Here are a few fairly depressing shots of former RAF Silloth on the coast of West Cumbria. 

Silloth was one of the last "Expansion Period" airfields to open just before the second world war, hence the architecture is a bit more thoughtful than your average disused wartime airfield. It lived on for quite a few years after the war as an RAF station before closing in the 50s. As a matter of interest, a few scenes from the film "The Dambusters" were filmed here.

In the following 50 or so years it went through a bit of a "boom and bust" cycle, with large factories being built on the runways and the old station building being converted for commercial use. The factories are now closed and derelict ( ahem  ) and many of the businesses on the airfield site are also gone. 

The day I visited there was a car boot sale on, and there were literally thousands of people milling around nearby which kind of spoiled things a bit. I did get to wander around the old technical site, and here are some shots of what is left there.

1.Brick faced water tower:






2.Closer still, note the workmanship of the bricklaying after nearly 70 years:





3.Inside the water tower:





4.The sergeants mess. Note the ornamental bushes that have become trees:





5.Doorway into sergeants mess:





6.General view over the site:





7.Outside a trashed building:





8.Inside same:





9.Station Armoury:





10.Inside same, note asbestos shelves:





11.Inside same, main room:





12.Inside, rifle rack. A little bit of history the vandals have missed:





13.Doorway. I love this colour:





14.The same door, but black and white. Because I can:





15.There was a load of transits parked outside the rather nice grecian guardroom which cocked up the chance of a decent shot, but I did get this from above the door:





16.Birds nesting in a junction box. Fried sparrow anyone?

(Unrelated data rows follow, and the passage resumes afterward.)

-- ==== Sys2Proof/Machine/Image.lean ====
section
/-!
DEFINITION. Images and samplers (18 R348-R351): image and sampler records, texels, levels and taps, and the five
instructions that read or write images.
-/
namespace Sys2Proof.Machine

/-! ### Records -/

/-- An image record (R348). -/
structure ImgRec where
  base : Nat
  fmt : Nat
  lvl : Nat
  w : Nat
  h : Nat
  deriving DecidableEq, Repr

/-- The image record of four words, and whether it is valid. (DEDUCED, log 15.) -/
def imgRec (ws : List Word) : ImgRec × Bool :=
  let i := fun n => nth ws n 0
  let w := wbits (i 2) 15 0
  let h := wbits (i 2) 31 16
  let r : ImgRec :=
    { base := (i 0).toNat + wbits (i 1) 19 0 * 2 ^ 32, fmt := wbits (i 1) 31 28, lvl := wbits (i 1) 27 24, w := w, h := h }
  (r, decide (r.fmt ≤ 3) && wbits (i 1) 23 20 == 0 && i 3 == 0 && r.base % 64 == 0 && w != 0 && h != 0
    && decide (r.lvl ≤ Nat.log2 (max w h)))

def ImgRec.bpp (r : ImgRec) : Nat := if r.fmt = 0 then 8 else 4
def ImgRec.width (r : ImgRec) (l : Nat) : Nat := max 1 (r.w / 2 ^ l)
def ImgRec.height (r : ImgRec) (l : Nat) : Nat := max 1 (r.h / 2 ^ l)
def ImgRec.pitch (r : ImgRec) (l : Nat) : Nat := (r.width l * r.bpp + 63) / 64 * 64

/-- The virtual address of texel (i, j) of level l. -/
def ImgRec.texelVa (r : ImgRec) (l i j : Nat) : Nat :=
  (r.base + (List.range l).foldl (fun a k => a + r.height k * r.pitch k) 0 + j * r.pitch l + i * r.bpp) % 2 ^ 52

/-- A value of a channel, with NaN made canonical. -/
def canonical (x : FNum) : FNum := if x.isNan then .nan false else x

/-- The channels R, G, B and A of a texel, from its bytes as a number. -/
def ImgRec.channels (r : ImgRec) (v : Nat) : List FNum :=
  let zero := FNum.fin false 0 0
  let one := FNum.fin false 1 0
  let half := fun k => canonical (f16.decode (field v (16 * k + 15) (16 * k)))
  let unorm := fun k => f32.decode (f32.round .rn 0 false (field v (8 * k + 7) (8 * k)) 255 0).1
  match r.fmt with
  | 0 => [half 0, half 1, half 2, half 3]
  | 1 => [unorm 0, unorm 1, unorm 2, unorm 3]
  | 2 => [canonical (f32.decode (v % 2 ^ 32)), zero, zero, one]
  | _ => [half 0, half 1, zero, one]

/-- A sampler record (R349). -/
structure SmpRec where
  au : Nat
  av : Nat
  lin : Bool
  mip : Nat
  bias : Int
  minLod : Nat
  maxLod : Nat
  deriving DecidableEq, Repr

/-- The sampler record of four words, and whether it is valid. -/
def smpRec (ws : List Word) : SmpRec × Bool :=
  let i := fun n => nth ws n 0
  let r : SmpRec :=
    { au := wbits (i 0) 1 0, av := wbits (i 0) 3 2, lin := wbit (i 0) 4, mip := wbits (i 0) 6 5
      bias := sxNat (wbits (i 1) 15 0) 16, minLod := wbits (i 2) 15 0, maxLod := wbits (i 2) 31 16 }
  (r, r.au != 3 && r.av != 3 && r.mip != 3 && wbits (i 0) 31 7 == 0 && wbits (i 1) 31 16 == 0 && i 3 == 0
    && decide (r.minLod ≤ r.maxLod))

/-! ### Levels and taps (R350) -/

/-- The nearest integer, ties to even, of x · k + b; an infinity is a bound that every clamp meets. None for NaN. -/
def nearestOf (x : FNum) (k : Nat) (b : Int) : Option Int :=
  match x with
  | .nan _ => none
  | .inf n => some (if n then -(2 ^ 60) else 2 ^ 60)
  | .fin n m e =>
    let t := finAdd n (m * k) e (decide (b < 0)) b.natAbs 0
    some (toInteger .rn t.1 t.2.1 t.2.2).1

/-- round_ne(exact((a · w)² + (b · h)²)); none for NaN. -/
def sizeSquared (a b : Word) (w h : Nat) : Option Word :=
  match fval a, fval b with
  | .nan _, _ => none
  | _, .nan _ => none
  | .fin _ m1 e1, .fin _ m2 e2 =>
    let t := finAdd false ((m1 * w) ^ 2) (2 * e1) false ((m2 * h) ^ 2) (2 * e2)
    some (toWord (f32.round .rn 0 false t.2.1 1 t.2.2).1)
  | _, _ => some (toWord f32.infCode)

/-- Λ before its clamp, from derivatives; none where it is MINLOD. (DEDUCED, log 14.) -/
def lodOf (r : SmpRec) (w h : Nat) (ux vx uy vy : Word) : Option Int :=
  match sizeSquared ux vx w h, sizeSquared uy vy w h with
  | some px, some py => nearestOf (f32.decode (numLg2 (fval (if wordLess px py then py else px))).1) 128 r.bias
  | _, _ => none
where
  wordLess (a b : Word) : Bool := (fval a).lt (fval b)

/-- The levels of an access, with their weights, for a clamped Λ. -/
def levelsFor (mip lod : Nat) : List (Nat × Nat) :=
  match mip with
  | 0 => [(0, 256)]
  | 1 => [((lod + 128) / 256, 256)]
  | _ => if lod % 256 = 0 then [(lod / 256, 256)] else [(lod / 256, 256 - lod % 256), (lod / 256 + 1, lod % 256)]

/-- A coordinate under an address mode; none is the border. -/
def mapCoord (mode size : Nat) (i : Int) : Option Nat :=
  match mode with
  | 0 => some (i % (size : Int)).toNat
  | 1 => some (clamp i 0 ((size : Int) - 1)).toNat
  | _ => if 0 ≤ i ∧ i < size then some i.toNat else none

/-- A tap: the virtual address of its texel, none at the border, and ω · 2^24. -/
structure Tap where
  va : Option Nat
  omega : Nat
  deriving DecidableEq, Repr

/-- X or Y of a level. -/
def texelCoord (u : Word) (size : Nat) : Int :=
  match nearestOf (fval u) (size * 256) 0 with
  | some x => clamp x (-(2 ^ 31)) (2 ^ 31 - 1)
  | none => 0

/-- The taps of one level, in order. -/
def levelTaps (img : ImgRec) (r : SmpRec) (u v : Word) (l lw : Nat) : List Tap :=
  let w := img.width l
  let h := img.height l
  let x := texelCoord u w
  let y := texelCoord v h
  let tap := fun (i j : Int) (weight : Nat) =>
    let va := match mapCoord r.au w i, mapCoord r.av h j with
      | some i, some j => some (img.texelVa l i j)
      | _, _ => none
    ({ va := va, omega := weight * lw } : Tap)
  if r.lin then
    let x := x - 128
    let y := y - 128
    let i := x / 256
    let j := y / 256
    let f := (x % 256).toNat
    let g := (y % 256).toNat
    [tap i j ((256 - f) * (256 - g)), tap (i + 1) j (f * (256 - g)), tap i (j + 1) ((256 - f) * g), tap (i + 1) (j + 1) (f * g)]
  else [tap (x / 256) (y / 256) 65536]

/-- The taps that are read or lie on the border, those with ω = 0 left out. -/
def tapsOf (img : ImgRec) (r : SmpRec) (u v : Word) (lod : Nat) : List Tap :=
  ((levelsFor r.mip lod).flatMap fun p => levelTaps img r u v p.1 p.2).filter fun t => t.omega != 0

/-- s plus a texel channel times ω, rounded once; NaN is canonical. -/
def accumulate (s : Nat) (texel : FNum) (omega : Nat) : Nat :=
  (f32.fmaNum texel (.fin false omega (-24)) (f32.decode s)).1

/-! ### Finding texels (R154, R348) -/

/-- Step 6 of R154 for a texel: image bytes lie in untyped pages. -/
def findTexel (s : State) (ls : Lines) (root : Nat) (k : AccessKind) (e : Elem) : Found × Lines × State :=
  match s.translateLine ls root e.va k with
  | (.page p, t) =>
    if p.fmt != 0 || p.inDescriptors e.va then (.fault .format e.lane e.va e.va, t)
    else (.loc { e := e, page := p, typed := false, scale := none }, t)
  | (x, t) => (e.faultOf e.va x, t)

def findTexels (root : Nat) (k : AccessKind) : List Elem → Lines → State → List Found × State
  | [], _, s => ([], s)
  | e :: t, ls, s =>
    let f := findTexel s ls root k e
    let l := findTexels root k t f.2.1 f.2.2
    (f.1 :: l.1, l.2)

/-- The common course of an access to texels. -/
def texelAccess (k : AccessKind) (es : List Elem) (s : State) (x : Group)
    (go : State → List Found → Step6 → Done) : Done :=
  let f := findTexels (s.rootOf x) k (byLine es) [] s
  match step6 s x f.1 with
  | .trap t => .trapAt f.2 t
  | st => go f.2 f.1 st

/-! ### smp, smpd and smpl -/

/-- The three forms. -/
inductive SmpForm where
  | quad | deriv | level
  deriving DecidableEq, Repr

def SmpForm.count : SmpForm → Nat
  | .quad => 2
  | .deriv => 6
  | .level => 3

/-- A coarse difference of a quad (05 R128). -/
def coarse (x : Group) (l r far : Nat) : Word :=
  let p := l / 4 * 4
  if x.isActive (p + far) && x.isActive p then (fSub (x.reg (p + far) r) (x.reg p r)).1 else 0x7FC00000

/-- Λ of a lane. Where MINLOD exceeds the upper bound of the clamp it is free: the spec states no result. -/
def lodFor (s : State) (x : Group) (form : SmpForm) (img : ImgRec) (r : SmpRec) (a l : Nat) : Nat :=
  let v := fun j => x.reg l (a + j)
  let raw := match form with
    | .quad => lodOf r img.w img.h (coarse x l a 1) (coarse x l (a + 1) 1) (coarse x l a 2) (coarse x l (a + 1) 2)
    | .deriv => lodOf r img.w img.h (v 2) (v 3) (v 4) (v 5)
    | .level => nearestOf (fval (v 2)) 256 r.bias
  let top := min r.maxLod (256 * img.lvl)
  if top < r.minLod then wbits (Config.freeWord (s.free + l)) 15 0
  else
    match raw with
    | none => r.minLod
    | some i => (clamp i r.minLod top).toNat

/-- One lane of a sample: its taps are read and summed. -/
def sampleLane (g : Nat) (x : Group) (img : ImgRec) (fs : List Found) (taps : Nat → List Tap) (d : Nat) (s : State)
    (l : Nat) : State :=
  if laneFaults fs l then s.modGroup g fun y => y.setRegs l d (List.replicate 4 poison)
  else
    let s0 := s.modGroup g fun y => y.setPend l d 4 .load
    let ls := locsOf fs l
    let got := fun j => (ls.find? fun q => q.e.j == j).map fun q => s0.loadElem x.core (some g) (2 * img.bpp) q
    let ts := (taps l).zipIdx.map fun t => (t.1, got t.2)
    let texel := fun (o : Option Got) => match o with
      | some q => img.channels (ofBytes (bytesOfWords q.ws))
      | none => List.replicate 4 (FNum.fin false 0 0)
    let chan := fun c => ts.foldl (fun a t => accumulate a (nth (texel t.2) c (.fin false 0 0)) t.1.omega) 0
    let gots := ts.filterMap Prod.snd
    let s1 := s0.modGroup g fun y => y.addTags (gots.flatMap Got.tags)
    s1.loadResult g x l d ((List.range 4).map fun c => toWord (chan c)) (badOf gots).isSome 8
      (paWords (badOf gots))

/-- A sample instruction. -/
def bodySmp (form : SmpForm) : LaneBody := fun d a b =>
  aligned [b] <|
    checked { laneR := (List.range form.count).map (a + ·), laneW := (List.range 4).map (d + ·)
              uniR := (List.range 8).map (b + ·) } fun s g x =>
      let img := imgRec ((List.range 4).map fun j => x.uni (b + j))
      let smp := smpRec ((List.range 4).map fun j => x.uni (b + 4 + j))
      if !img.2 || !smp.2 then illegal s
      else
        let free := min smp.1.maxLod (256 * img.1.lvl) < smp.1.minLod
        let taps := fun l => tapsOf img.1 smp.1 (x.reg l a) (x.reg l (a + 1)) (lodFor s x form img.1 smp.1 a l)
        let es := (lanesOf x.active).flatMap fun l => (taps l).zipIdx.filterMap fun t =>
          t.1.va.map fun va => ({ lane := l, j := t.2, va := va, hi := false } : Elem)
        let s0 := if free then { s with free := s.free + 64 } else s
        texelAccess .read es s0 x fun s fs st =>
          let (y, s0) := s.loadPages x fs st
          let s1 := (s0.setGroup g y).settleOwn g ((allLocs fs).flatMap (Loc.keys (2 * img.1.bpp)))
          .ok ((lanesOf x.active).foldl (sampleLane g y img.1 fs taps d) s1)

/-- `smp` (R350). -/
def execSmp (o : Regs3) (s : State) : Host.Outcome State Fault Refusal :=
  stepWord true o.park (bodySmp .quad o.d.toNat o.a.toNat o.b.toNat) s

/-- `smpd` (R350). -/
def execSmpd (o : Regs3) (s : State) : Host.Outcome State Fault Refusal :=
  stepWord true o.park (bodySmp .deriv o.d.toNat o.a.toNat o.b.toNat) s

/-- `smpl` (R350). -/
def execSmpl (o : Regs3) (s : State) : Host.Outcome State Fault Refusal :=
  stepWord true o.park (bodySmp .level o.d.toNat o.a.toNat o.b.toNat) s

/-! ### ldimg and stimg (R351) -/

/-- The texel of a lane; none outside the image, where a level word with other bits set also lies. -/
def laneTexel (img : ImgRec) (x : Group) (a l : Nat) : Option Nat :=
  let i := wbits (x.reg l a) 15 0
  let j := wbits (x.reg l a) 31 16
  let lv := wbits (x.reg l (a + 1)) 3 0
  if wbits (x.reg l (a + 1)) 31 4 = 0 ∧ lv ≤ img.lvl ∧ i < img.width lv ∧ j < img.height lv then
    some (img.texelVa lv i j)
  else none

/-- The record and format checks of an image access, and its elements. (DEDUCED, log 15.) -/
def imageAccess (k : AccessKind) (n a b : Nat) (go : State → Nat → Group → List Found → Step6 → Done) : Body :=
  fun s g x =>
    let img := imgRec ((List.range 4).map fun j => x.uni (b + j))
    if !img.2 then illegal s
    else if 4 * n != img.1.bpp then .trap { cause := .format, ops := [s.word] }
    else
      let es := (x.participants (k == .read)).filterMap fun l =>
        (laneTexel img.1 x a l).map fun va => ({ lane := l, j := 0, va := va, hi := false } : Elem)
      texelAccess k es s x fun s fs st => go s g x fs st

/-- One lane of `ldimg`. -/
def ldimgLane (g : Nat) (x : Group) (fs : List Found) (d n : Nat) (s : State) (l : Nat) : State :=
  if laneFaults fs l then s.modGroup g fun y => y.setRegs l d (List.replicate n poison)
  else
    let s0 := s.modGroup g fun y => y.setPend l d n .load
    match locsOf fs l with
    | [] => s0.addResult g x (some l) d (List.replicate n 0)
    | q :: _ =>
      let v := s0.loadElem x.core (some g) (8 * n) q
      (s0.modGroup g fun y => y.addTags v.tags).loadResult g x l d v.ws v.bad.isSome 8 (paWords v.bad)

/-- `ldimg`. -/
def bodyLdimg (n : Nat) : LaneBody := fun d a b =>
    checked { laneR := [a, a + 1], laneW := (List.range n).map (d + ·), uniR := (List.range 4).map (b + ·) }
      (imageAccess .read n a b fun s g x fs st =>
        let (y, s0) := s.loadPages x fs st
        let s1 := (s0.setGroup g y).settleOwn g ((allLocs fs).flatMap (Loc.keys (8 * n)))
        .ok ((lanesOf x.active).foldl (ldimgLane g y fs d n) s1))

/-- `stimg`. A speculative store is discarded after its translation (R164). -/
def bodyStimg (n : Nat) : LaneBody := fun d a b =>
    checked { laneR := [a, a + 1] ++ (List.range n).map (d + ·), uniR := (List.range 4).map (b + ·) }
      (imageAccess .write n a b fun s g x fs st =>
        match st with
        | .absent f => okGroup (s.checkpoint x) g (x.withPages f fs true)
        | _ =>
          if x.runAhead.isSome then .ok s
          else
            let s1 := s.settleOwn g ((allLocs fs).flatMap Loc.scaleKeys)
            .ok ((allLocs fs).foldl (fun s q =>
              s.storeCode x.core g (8 * n) q (ofBytes (bytesOfWords (x.regList q.e.lane d n)))) s1))

/-- `ldimg` (R351). -/
def execLdimg (o : MemOp) (s : State) : Host.Outcome State Fault Refusal :=
  stepWord true o.park (bodyLdimg (sizeRegs o.size) o.d.toNat o.a.toNat o.b.toNat) s

/-- `stimg` (R351). -/
def execStimg (o : MemOp) (s : State) : Host.Outcome State Fault Refusal :=
  stepWord true o.park (bodyStimg (sizeRegs o.size) o.d.toNat o.a.toNat o.b.toNat) s

end Sys2Proof.Machine
end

17.I always like to round up with a picture of a toilet. So here it is:





Sadly a lot of the most interesting buildings like the control tower are long since gone, and what is left probably won't be there much longer. I like a bit of dereliction as much as anyone, but this is just a pointless waste of good buildings.


----------



## chelle (Jun 30, 2008)

*Nice one*

I really liked this report mate,you captured the atmos very well..shame its soo far from Swindon!!
regards
Stu


----------



## shatters (Jun 30, 2008)

I believe that part of the site has been obtained by RAF Millom museum.

Phil


----------



## pdtnc (Jun 30, 2008)

good stuff... nice shots.


----------



## krela (Jun 30, 2008)

Wowowow, looks awesome. Thanks for the photos, I would love to see more.


----------



## Random (Jun 30, 2008)

Thanks for that guys, don't have any others at the moment but will undoubtedly be back soon...


----------



## smileysal (Jun 30, 2008)

Enjoyed seeing these, I love old RAF airfields etc. and anything else thats military.

Very nice pics. Looking forward to seeing more when you can get back.

Cheers,

 Sal


----------



## Goldie87 (Jun 30, 2008)

Nice pics, I like the look of this place. Could you not get up the water tower?


----------



## Random (Jul 1, 2008)

Not without being Spider Man. The tower was basically hollow all the way up.


----------



## sqwasher (Jul 1, 2008)

Looks really promising...maybe you need to revisit at a quieter time? Got a good selection of pics already mind.


----------



## Foxylady (Jul 2, 2008)

Excellent photos, Random. Some good buildings left...love the door shot of the sergeants mess. Very interesting site.


----------



## Lenny Warren (Jul 11, 2008)

There used to be a caravan site there years back, I seem to remember visting family on holiday there in a caravan about 30 years ago. I remember some air raid shelters and part of the runway!


----------